As for the first question, the answer is that the truth is no longer near. Unless we want to define “decisive steps forward” as the delivery of hundreds of randomly boxed pages apparently containing details of the Egyptian investigation since Feb. 3, 2016. Or the delivery, 28 months later, of the images (or what remains of them) taken by CCTV cameras of Regeni walking through the city on the evening of Jan. 25, the night he disappeared.
Meanwhile, Italian civil society is not giving up. Over the last month, more Italian municipalities have joined the “Truth for Giulio Regeni” campaign, and on June 22 Lucca and Capannori will also join, becoming the 254th and 255th, respectively. The number of people who have joined the relay fast promoted by Regeni’s family to urge the release of Amal Fathy has exceeded 1,000 people, and after a month there is no sign of stopping. Despite all these initiatives, almost no response has yet been received from the new government. In this regard, it is not clear the role of the Defense Ministry and its promotion of human rights.

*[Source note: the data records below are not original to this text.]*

@[simp] theorem State.pending_setEng (k : Nat) (x : Eng) : (s.setEng k x).pending = s.pending := rfl
@[simp] theorem State.later_setEng (k : Nat) (x : Eng) : (s.setEng k x).later = s.later := rfl
@[simp] theorem State.tick_setEng (k : Nat) (x : Eng) : (s.setEng k x).tick = s.tick := rfl
@[simp] theorem State.freeCtr_setEng (k : Nat) (x : Eng) : (s.setEng k x).freeCtr = s.freeCtr := rfl
@[simp] theorem State.regs_setEng (k : Nat) (x : Eng) : (s.setEng k x).regs = s.regs := rfl
@[simp] theorem State.fresh_setEng (k : Nat) (x : Eng) : (s.setEng k x).fresh = s.fresh := rfl
@[simp] theorem State.answers_setEng (k : Nat) (x : Eng) : (s.setEng k x).answers = s.answers := rfl
@[simp] theorem State.mem_setEng (k : Nat) (x : Eng) : (s.setEng k x).mem = s.mem := rfl
@[simp] theorem State.ev_setEng (k : Nat) (x : Eng) : (s.setEng k x).ev = s.ev := rfl
@[simp] theorem State.downAt_setEng (k : Nat) (x : Eng) : (s.setEng k x).downAt = s.downAt := rfl
@[simp] theorem State.cores_setEng (k : Nat) (x : Eng) : (s.setEng k x).cores = s.cores := rfl
@[simp] theorem State.hubs_setEng (k : Nat) (x : Eng) : (s.setEng k x).hubs = s.hubs := rfl
@[simp] theorem State.ctxs_setEng (k : Nat) (x : Eng) : (s.setEng k x).ctxs = s.ctxs := rfl
@[simp] theorem State.admits_setEng (k : Nat) (x : Eng) : (s.setEng k x).admits = s.admits := rfl
@[simp] theorem State.seqs_setEng (k : Nat) (x : Eng) : (s.setEng k x).seqs = s.seqs := rfl
@[simp] theorem State.lease_setEng (k : Nat) (x : Eng) : (s.setEng k x).lease = s.lease := rfl
@[simp] theorem State.tlbHeld_setEng (k : Nat) (x : Eng) : (s.setEng k x).tlbHeld = s.tlbHeld := rfl
@[simp] theorem State.tlbCur_setEng (k : Nat) (x : Eng) : (s.setEng k x).tlbCur = s.tlbCur := rfl
@[simp] theorem State.hbm_setEng (k : Nat) (x : Eng) : (s.setEng k x).hbm = s.hbm := rfl
@[simp] theorem State.caches_setEng (k : Nat) (x : Eng) : (s.setEng k x).caches = s.caches := rfl
@[simp] theorem State.cacheReq_setEng (k : Nat) (x : Eng) : (s.setEng k x).cacheReq = s.cacheReq := rfl
@[simp] theorem State.fuses_setEng (k : Nat) (x : Eng) : (s.setEng k x).fuses = s.fuses := rfl
@[simp] theorem State.light_setEng (k : Nat) (x : Eng) : (s.setEng k x).light = s.light := rfl
@[simp] theorem State.linkTx_setEng (k : Nat) (x : Eng) : (s.setEng k x).linkTx = s.linkTx := rfl
@[simp] theorem State.net_setEng (k : Nat) (x : Eng) : (s.setEng k x).net = s.net := rfl
@[simp] theorem State.links_setEng (k : Nat) (x : Eng) : (s.setEng k x).links = s.links := rfl
@[simp] theorem State.claim_setEng (k : Nat) (x : Eng) : (s.setEng k x).claim = s.claim := rfl
@[simp] theorem State.mrs_setEng (k : Nat) (x : Eng) : (s.setEng k x).mrs = s.mrs := rfl
@[simp] theorem State.qps_setEng (k : Nat) (x : Eng) : (s.setEng k x).qps = s.qps := rfl
@[simp] theorem State.frames_setEng (k : Nat) (x : Eng) : (s.setEng k x).frames = s.frames := rfl
@[simp] theorem State.ports_setEng (k : Nat) (x : Eng) : (s.setEng k x).ports = s.ports := rfl
@[simp] theorem State.opts_setEng (k : Nat) (x : Eng) : (s.setEng k x).opts = s.opts := rfl
@[simp] theorem State.waves_setEng (k : Nat) (x : Eng) : (s.setEng k x).waves = s.waves := rfl
@[simp] theorem State.d2d_setEng (k : Nat) (x : Eng) : (s.setEng k x).d2d = s.d2d := rfl
@[simp] theorem State.pwr_setEng (k : Nat) (x : Eng) : (s.setEng k x).pwr = s.pwr := rfl
@[simp] theorem State.dies_setEng (k : Nat) (x : Eng) : (s.setEng k x).dies = s.dies := rfl
@[simp] theorem State.sensors_setEng (k : Nat) (x : Eng) : (s.setEng k x).sensors = s.sensors := rfl
@[simp] theorem State.energy_setEng (k : Nat) (x : Eng) : (s.setEng k x).energy = s.energy := rfl
@[simp] theorem State.serving_setEng (k : Nat) (x : Eng) : (s.setEng k x).serving = s.serving := rfl
@[simp] theorem State.boot_setEng (k : Nat) (x : Eng) : (s.setEng k x).boot = s.boot := rfl
@[simp] theorem State.testing_setEng (k : Nat) (x : Eng) : (s.setEng k x).testing = s.testing := rfl
@[simp] theorem State.missed_setEng (k : Nat) (x : Eng) : (s.setEng k x).missed = s.missed := rfl
@[simp] theorem State.shuts_setEng (k : Nat) (x : Eng) : (s.setEng k x).shuts = s.shuts := rfl
@[simp] theorem State.shutNo_setEng (k : Nat) (x : Eng) : (s.setEng k x).shutNo = s.shutNo := rfl
@[simp] theorem State.d2dSent_setEng (k : Nat) (x : Eng) : (s.setEng k x).d2dSent = s.d2dSent := rfl
@[simp] theorem State.planReady_setEng (k : Nat) (x : Eng) : (s.setEng k x).planReady = s.planReady := rfl
@[simp] theorem State.lateAborts_setEng (k : Nat) (x : Eng) : (s.setEng k x).lateAborts = s.lateAborts := rfl
@[simp] theorem State.lateStops_setEng (k : Nat) (x : Eng) : (s.setEng k x).lateStops = s.lateStops := rfl
@[simp] theorem State.met_setEng (k : Nat) (x : Eng) : (s.setEng k x).met = s.met := rfl
@[simp] theorem State.mirror_setEng (k : Nat) (x : Eng) : (s.setEng k x).mirror = s.mirror := rfl
@[simp] theorem State.mgmt_setEng (k : Nat) (x : Eng) : (s.setEng k x).mgmt = s.mgmt := rfl
@[simp] theorem State.ecpOut_setEng (k : Nat) (x : Eng) : (s.setEng k x).ecpOut = s.ecpOut := rfl

@[simp] theorem State.pending_setCore (k : Nat) (x : CoreSt) : (s.setCore k x).pending = s.pending := rfl
@[simp] theorem State.later_setCore (k : Nat) (x : CoreSt) : (s.setCore k x).later = s.later := rfl
@[simp] theorem State.tick_setCore (k : Nat) (x : CoreSt) : (s.setCore k x).tick = s.tick := rfl
@[simp] theorem State.freeCtr_setCore (k : Nat) (x : CoreSt) : (s.setCore k x).freeCtr = s.freeCtr := rfl
@[simp] theorem State.regs_setCore (k : Nat) (x : CoreSt) : (s.setCore k x).regs = s.regs := rfl
@[simp] theorem State.fresh_setCore (k : Nat) (x : CoreSt) : (s.setCore k x).fresh = s.fresh := rfl
@[simp] theorem State.answers_setCore (k : Nat) (x : CoreSt) : (s.setCore k x).answers = s.answers := rfl
@[simp] theorem State.mem_setCore (k : Nat) (x : CoreSt) : (s.setCore k x).mem = s.mem := rfl
@[simp] theorem State.ev_setCore (k : Nat) (x : CoreSt) : (s.setCore k x).ev = s.ev := rfl
@[simp] theorem State.downAt_setCore (k : Nat) (x : CoreSt) : (s.setCore k x).downAt = s.downAt := rfl
@[simp] theorem State.engs_setCore (k : Nat) (x : CoreSt) : (s.setCore k x).engs = s.engs := rfl
@[simp] theorem State.hubs_setCore (k : Nat) (x : CoreSt) : (s.setCore k x).hubs = s.hubs := rfl
@[simp] theorem State.ctxs_setCore (k : Nat) (x : CoreSt) : (s.setCore k x).ctxs = s.ctxs := rfl
@[simp] theorem State.admits_setCore (k : Nat) (x : CoreSt) : (s.setCore k x).admits = s.admits := rfl
@[simp] theorem State.seqs_setCore (k : Nat) (x : CoreSt) : (s.setCore k x).seqs = s.seqs := rfl
@[simp] theorem State.lease_setCore (k : Nat) (x : CoreSt) : (s.setCore k x).lease = s.lease := rfl
@[simp] theorem State.tlbHeld_setCore (k : Nat) (x : CoreSt) : (s.setCore k x).tlbHeld = s.tlbHeld := rfl
@[simp] theorem State.tlbCur_setCore (k : Nat) (x : CoreSt) : (s.setCore k x).tlbCur = s.tlbCur := rfl
@[simp] theorem State.hbm_setCore (k : Nat) (x : CoreSt) : (s.setCore k x).hbm = s.hbm := rfl
@[simp] theorem State.caches_setCore (k : Nat) (x : CoreSt) : (s.setCore k x).caches = s.caches := rfl
@[simp] theorem State.cacheReq_setCore (k : Nat) (x : CoreSt) : (s.setCore k x).cacheReq = s.cacheReq := rfl
@[simp] theorem State.fuses_setCore (k : Nat) (x : CoreSt) : (s.setCore k x).fuses = s.fuses := rfl
@[simp] theorem State.light_setCore (k : Nat) (x : CoreSt) : (s.setCore k x).light = s.light := rfl
@[simp] theorem State.linkTx_setCore (k : Nat) (x : CoreSt) : (s.setCore k x).linkTx = s.linkTx := rfl
@[simp] theorem State.net_setCore (k : Nat) (x : CoreSt) : (s.setCore k x).net = s.net := rfl
@[simp] theorem State.links_setCore (k : Nat) (x : CoreSt) : (s.setCore k x).links = s.links := rfl
@[simp] theorem State.claim_setCore (k : Nat) (x : CoreSt) : (s.setCore k x).claim = s.claim := rfl
@[simp] theorem State.mrs_setCore (k : Nat) (x : CoreSt) : (s.setCore k x).mrs = s.mrs := rfl
@[simp] theorem State.qps_setCore (k : Nat) (x : CoreSt) : (s.setCore k x).qps = s.qps := rfl
@[simp] theorem State.frames_setCore (k : Nat) (x : CoreSt) : (s.setCore k x).frames = s.frames := rfl
@[simp] theorem State.ports_setCore (k : Nat) (x : CoreSt) : (s.setCore k x).ports = s.ports := rfl
@[simp] theorem State.opts_setCore (k : Nat) (x : CoreSt) : (s.setCore k x).opts = s.opts := rfl
@[simp] theorem State.waves_setCore (k : Nat) (x : CoreSt) : (s.setCore k x).waves = s.waves := rfl
@[simp] theorem State.d2d_setCore (k : Nat) (x : CoreSt) : (s.setCore k x).d2d = s.d2d := rfl
@[simp] theorem State.pwr_setCore (k : Nat) (x : CoreSt) : (s.setCore k x).pwr = s.pwr := rfl
@[simp] theorem State.dies_setCore (k : Nat) (x : CoreSt) : (s.setCore k x).dies = s.dies := rfl
@[simp] theorem State.sensors_setCore (k : Nat) (x : CoreSt) : (s.setCore k x).sensors = s.sensors := rfl
@[simp] theorem State.energy_setCore (k : Nat) (x : CoreSt) : (s.setCore k x).energy = s.energy := rfl
@[simp] theorem State.serving_setCore (k : Nat) (x : CoreSt) : (s.setCore k x).serving = s.serving := rfl
@[simp] theorem State.boot_setCore (k : Nat) (x : CoreSt) : (s.setCore k x).boot = s.boot := rfl
@[simp] theorem State.testing_setCore (k : Nat) (x : CoreSt) : (s.setCore k x).testing = s.testing := rfl
@[simp] theorem State.missed_setCore (k : Nat) (x : CoreSt) : (s.setCore k x).missed = s.missed := rfl
@[simp] theorem State.shuts_setCore (k : Nat) (x : CoreSt) : (s.setCore k x).shuts = s.shuts := rfl
@[simp] theorem State.shutNo_setCore (k : Nat) (x : CoreSt) : (s.setCore k x).shutNo = s.shutNo := rfl
@[simp] theorem State.d2dSent_setCore (k : Nat) (x : CoreSt) : (s.setCore k x).d2dSent = s.d2dSent := rfl
@[simp] theorem State.planReady_setCore (k : Nat) (x : CoreSt) : (s.setCore k x).planReady = s.planReady := rfl
@[simp] theorem State.lateAborts_setCore (k : Nat) (x : CoreSt) : (s.setCore k x).lateAborts = s.lateAborts := rfl
@[simp] theorem State.lateStops_setCore (k : Nat) (x : CoreSt) : (s.setCore k x).lateStops = s.lateStops := rfl
@[simp] theorem State.met_setCore (k : Nat) (x : CoreSt) : (s.setCore k x).met = s.met := rfl
@[simp] theorem State.mirror_setCore (k : Nat) (x : CoreSt) : (s.setCore k x).mirror = s.mirror := rfl
@[simp] theorem State.mgmt_setCore (k : Nat) (x : CoreSt) : (s.setCore k x).mgmt = s.mgmt := rfl
@[simp] theorem State.ecpOut_setCore (k : Nat) (x : CoreSt) : (s.setCore k x).ecpOut = s.ecpOut := rfl

@[simp] theorem State.pending_setHub (t : Nat) (x : Hub) : (s.setHub t x).pending = s.pending := rfl
@[simp] theorem State.later_setHub (t : Nat) (x : Hub) : (s.setHub t x).later = s.later := rfl
@[simp] theorem State.tick_setHub (t : Nat) (x : Hub) : (s.setHub t x).tick = s.tick := rfl
@[simp] theorem State.freeCtr_setHub (t : Nat) (x : Hub) : (s.setHub t x).freeCtr = s.freeCtr := rfl
@[simp] theorem State.regs_setHub (t : Nat) (x : Hub) : (s.setHub t x).regs = s.regs := rfl
@[simp] theorem State.fresh_setHub (t : Nat) (x : Hub) : (s.setHub t x).fresh = s.fresh := rfl
@[simp] theorem State.answers_setHub (t : Nat) (x : Hub) : (s.setHub t x).answers = s.answers := rfl
@[simp] theorem State.mem_setHub (t : Nat) (x : Hub) : (s.setHub t x).mem = s.mem := rfl
@[simp] theorem State.ev_setHub (t : Nat) (x : Hub) : (s.setHub t x).ev = s.ev := rfl
@[simp] theorem State.downAt_setHub (t : Nat) (x : Hub) : (s.setHub t x).downAt = s.downAt := rfl
@[simp] theorem State.cores_setHub (t : Nat) (x : Hub) : (s.setHub t x).cores = s.cores := rfl
@[simp] theorem State.engs_setHub (t : Nat) (x : Hub) : (s.setHub t x).engs = s.engs := rfl
@[simp] theorem State.ctxs_setHub (t : Nat) (x : Hub) : (s.setHub t x).ctxs = s.ctxs := rfl
@[simp] theorem State.admits_setHub (t : Nat) (x : Hub) : (s.setHub t x).admits = s.admits := rfl
@[simp] theorem State.seqs_setHub (t : Nat) (x : Hub) : (s.setHub t x).seqs = s.seqs := rfl
@[simp] theorem State.lease_setHub (t : Nat) (x : Hub) : (s.setHub t x).lease = s.lease := rfl
@[simp] theorem State.tlbHeld_setHub (t : Nat) (x : Hub) : (s.setHub t x).tlbHeld = s.tlbHeld := rfl
@[simp] theorem State.tlbCur_setHub (t : Nat) (x : Hub) : (s.setHub t x).tlbCur = s.tlbCur := rfl
@[simp] theorem State.hbm_setHub (t : Nat) (x : Hub) : (s.setHub t x).hbm = s.hbm := rfl
@[simp] theorem State.caches_setHub (t : Nat) (x : Hub) : (s.setHub t x).caches = s.caches := rfl
@[simp] theorem State.cacheReq_setHub (t : Nat) (x : Hub) : (s.setHub t x).cacheReq = s.cacheReq := rfl
@[simp] theorem State.fuses_setHub (t : Nat) (x : Hub) : (s.setHub t x).fuses = s.fuses := rfl
@[simp] theorem State.light_setHub (t : Nat) (x : Hub) : (s.setHub t x).light = s.light := rfl
@[simp] theorem State.linkTx_setHub (t : Nat) (x : Hub) : (s.setHub t x).linkTx = s.linkTx := rfl
@[simp] theorem State.net_setHub (t : Nat) (x : Hub) : (s.setHub t x).net = s.net := rfl
@[simp] theorem State.links_setHub (t : Nat) (x : Hub) : (s.setHub t x).links = s.links := rfl
@[simp] theorem State.claim_setHub (t : Nat) (x : Hub) : (s.setHub t x).claim = s.claim := rfl
@[simp] theorem State.mrs_setHub (t : Nat) (x : Hub) : (s.setHub t x).mrs = s.mrs := rfl
@[simp] theorem State.qps_setHub (t : Nat) (x : Hub) : (s.setHub t x).qps = s.qps := rfl
@[simp] theorem State.frames_setHub (t : Nat) (x : Hub) : (s.setHub t x).frames = s.frames := rfl
@[simp] theorem State.ports_setHub (t : Nat) (x : Hub) : (s.setHub t x).ports = s.ports := rfl
@[simp] theorem State.opts_setHub (t : Nat) (x : Hub) : (s.setHub t x).opts = s.opts := rfl
@[simp] theorem State.waves_setHub (t : Nat) (x : Hub) : (s.setHub t x).waves = s.waves := rfl
@[simp] theorem State.d2d_setHub (t : Nat) (x : Hub) : (s.setHub t x).d2d = s.d2d := rfl
@[simp] theorem State.pwr_setHub (t : Nat) (x : Hub) : (s.setHub t x).pwr = s.pwr := rfl
@[simp] theorem State.dies_setHub (t : Nat) (x : Hub) : (s.setHub t x).dies = s.dies := rfl
@[simp] theorem State.sensors_setHub (t : Nat) (x : Hub) : (s.setHub t x).sensors = s.sensors := rfl
@[simp] theorem State.energy_setHub (t : Nat) (x : Hub) : (s.setHub t x).energy = s.energy := rfl
@[simp] theorem State.serving_setHub (t : Nat) (x : Hub) : (s.setHub t x).serving = s.serving := rfl
@[simp] theorem State.boot_setHub (t : Nat) (x : Hub) : (s.setHub t x).boot = s.boot := rfl
@[simp] theorem State.testing_setHub (t : Nat) (x : Hub) : (s.setHub t x).testing = s.testing := rfl
@[simp] theorem State.missed_setHub (t : Nat) (x : Hub) : (s.setHub t x).missed = s.missed := rfl
@[simp] theorem State.shuts_setHub (t : Nat) (x : Hub) : (s.setHub t x).shuts = s.shuts := rfl
@[simp] theorem State.shutNo_setHub (t : Nat) (x : Hub) : (s.setHub t x).shutNo = s.shutNo := rfl
@[simp] theorem State.d2dSent_setHub (t : Nat) (x : Hub) : (s.setHub t x).d2dSent = s.d2dSent := rfl
@[simp] theorem State.planReady_setHub (t : Nat) (x : Hub) : (s.setHub t x).planReady = s.planReady := rfl
@[simp] theorem State.lateAborts_setHub (t : Nat) (x : Hub) : (s.setHub t x).lateAborts = s.lateAborts := rfl
@[simp] theorem State.lateStops_setHub (t : Nat) (x : Hub) : (s.setHub t x).lateStops = s.lateStops := rfl
@[simp] theorem State.met_setHub (t : Nat) (x : Hub) : (s.setHub t x).met = s.met := rfl
@[simp] theorem State.mirror_setHub (t : Nat) (x : Hub) : (s.setHub t x).mirror = s.mirror := rfl
@[simp] theorem State.mgmt_setHub (t : Nat) (x : Hub) : (s.setHub t x).mgmt = s.mgmt := rfl
@[simp] theorem State.ecpOut_setHub (t : Nat) (x : Hub) : (s.setHub t x).ecpOut = s.ecpOut := rfl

From one government to another, the consideration of Egypt seems almost the same: an “unavoidable partner” (Alfano Dixit) or “a country too important for Italy not to have stable relations,” said Salvini. The hope is that a man of the university, the Prime Minister Giuseppe Conte, a former law professor, will have a specific human regard for the horrible fate (not accidental, but the result of a state crime) of a man who had also made the university his home.
Meanwhile, important words came from the president of the Chamber of Deputies, Roberto Fico. We met on June 8 along with a delegation from Amnesty International Italy. Fico stressed that it is not the time for remembrance but the time for truth, and we need to pursue it at any cost. Encouraging words. He told us that, at least for some representatives of institutions (and here we are talking about the third office of the state), Regeni is still part of the national interest.
Riccardo Noury is a spokesperson for Amnesty International Italy.